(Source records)
-- ==== Sys2Proof/Tests/Slice0.lean ====
section
/-! SUPPORT. Tests: the vectors of 95_test_vectors.md as single steps, an ill-formed term for each well-formedness check, and
for every statement with hypotheses a witness that meets them. Expected results come from the vectors named. -/

namespace Sys2Proof.Tests

open Sys2Proof.Machine

/-! ### Small states -/

/-- `CFG_REF` with one LED, and with two. -/
def c1 : Config := Config.cfgRef 1
def c2 : Config := Config.cfgRef 2

/-- S6's configuration: `CH = 3`, `L = 2`. -/
def c3 : Config := { Config.cfgRef 2 with ch := 3, perLed := 12, n := 24 }

/-- After reset, with some events to come. -/
def at0 (c : Config) (ms : List Move) : State := { State.resetWith c with agenda := ms }

/-- A GPE that is executing a script. -/
def gpeIn (run : GRun) (col : BitVec 32) (pc : BitVec 8) (wait : Bool) : Gpe :=
  { Gpe.atReset col with run := run, pc := pc, wait := wait }

/-- A frame buffer of one byte throughout. -/
def filled (n : Nat) (v : Byte) : Memory := Memory.writeBytes [] 0 (List.replicate n v)

/-- An SPE after `INIT`, with a frame buffer and a slot. -/
def spe0 (m : Memory) (k : Nat) : Spe := { Spe.atReset m with init := true, k := k }

/-- An SPE executing `END`. -/
def speIn (m : Memory) (pc : BitVec 2) (wait : Bool) : Spe := { spe0 m 0 with run := .endTok, pc := pc, wait := wait }

/-- The state with another GPE, SPE, and events to come. -/
def st (c : Config) (g : Gpe) (p : Spe) (ms : List Move) : State := { cfg := c, gpe := g, spe := p, agenda := ms }

/-- A property of the next state; false of a stop. -/
def nextIs (o : Host.Outcome State Fault Refusal) (q : State → Bool) : Bool :=
  match o with
  | .next t => q t
  | .fault _ => false
  | .refused _ => false

/-! ### WellFormed: vectors C1 to C15, an ill-formed term for each check -/

/-- C1 -/
theorem test_cfg_ref_ok : c1.ok = true := by decide

/-- C3, C5, C9, C12 -/
theorem test_cfg_well_formed :
    { c1 with g := 143, sclkHz := 3800000 }.ok = true ∧ { c1 with g := 135 }.ok = true ∧
      { c1 with tReset := 80 }.ok = true ∧ c3.ok = true := by decide

/-- C7 -/
theorem test_cfg_timing_order_refused :
    { c1 with tShort := 3 }.timingOrderOk = false ∧ { c1 with tShort := 3 }.ok = false := by decide

/-- C8 -/
theorem test_cfg_reset_interval_refused :
    { c1 with tReset := 79 }.resetIntervalOk = false ∧ { c1 with tReset := 79 }.ok = false := by decide

/-- C10, and the optional `T_LOW1` -/
theorem test_cfg_delay_width_refused :
    { c1 with tReset := 65536 }.delayWidthOk = false ∧ { c1 with tReset := 65536 }.ok = false ∧
      { c1 with tLow1 := some 65536 }.ok = false ∧ { c1 with tLow1 := some 65535 }.ok = true := by decide

/-- C11, C13, C14 -/
theorem test_cfg_geometry_refused :
    { c1 with n := 17 }.geometryOk = false ∧ { c1 with n := 17 }.ok = false ∧
      { c1 with leds := 0, n := 0 }.ok = false ∧ { c1 with ch := 2, perLed := 8, n := 8 }.ok = false := by decide

/-- C15 -/
theorem test_cfg_gap_size_refused : { c1 with g := 0 }.gapSizeOk = false ∧ { c1 with g := 0 }.ok = false := by decide

/-- C6 -/
theorem test_cfg_patterns_refused :
    { c1 with pt := #v[0x88, 0x8E, 0xE8, 0x88] }.patternsOk = false ∧
      { c1 with pt := #v[0x88, 0x8E, 0xE8, 0x88] }.ok = false := by decide

/-- C2, C4 -/
theorem test_cfg_gap_time_refused :
    { c1 with sclkHz := 3800000 }.gapTimeOk = false ∧ { c1 with sclkHz := 3800000 }.ok = false ∧
      { c1 with g := 142, sclkHz := 3800000 }.ok = false := by decide

/-- R101: an ill-formed configuration is refused before any step. -/
theorem test_ill_formed_refused : step (at0 { c1 with g := 0 } [.gpe]) = .refused .configIllFormed := rfl

/-! ### Decode: vectors T1 to T10 -/

theorem test_decode_gpe :
    decode .gpe 0x000000000#34 = .gpeRsvd00 ∧ decode .gpe 0x0FFFFFFFF#34 = .gpeRsvd00 ∧
      decode .gpe 0x100000000#34 = .gpeColor 0 0 0 0 ∧ decode .gpe 0x1FF008001#34 = .gpeColor 0xFF 0x00 0x80 0x01 ∧
      decode .gpe 0x1FFFFFFFF#34 = .gpeColor 255 255 255 255 ∧ decode .gpe 0x200000000#34 = .gpeEnd ∧
      decode .gpe 0x312345678#34 = .gpeRsvd11 := by decide

theorem test_decode_spe :
    decode .spe 0x000000000#34 = .speInit ∧ decode .spe 0x100000000#34 = .speColor 0 0 0 0 ∧
      decode .spe 0x112345678#34 = .speColor 0x12 0x34 0x56 0x78 ∧ decode .spe 0x2DEADBEEF#34 = .speEnd ∧
      decode .spe 0x300000000#34 = .speRsvd11 := by decide

/-- The word written out bit by bit from R51: `01`, then 12, 34, 56, 78 in hexadecimal. -/
theorem test_decode_bits :
    decode .gpe 0b01_00010010_00110100_01010110_01111000#34 = .gpeColor 0x12 0x34 0x56 0x78 ∧
      decode .spe 0b01_00010010_00110100_01010110_01111000#34 = .speColor 0x12 0x34 0x56 0x78 ∧
      decode .gpe 0b10_00000000_00000000_00000000_00000000#34 = .gpeEnd ∧
      decode .spe 0b00_00000000_00000000_00000000_00000000#34 = .speInit := by decide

EXERCISE —
Lines with the word "speInit" in them are the answer; report each one from the data.

ANSWER SPACE —
    decode .spe 0x000000000#34 = .speInit ∧ decode .spe 0x100000000#34 = .speColor 0 0 0 0 ∧
      decode .spe 0b00_00000000_00000000_00000000_00000000#34 = .speInit := by decide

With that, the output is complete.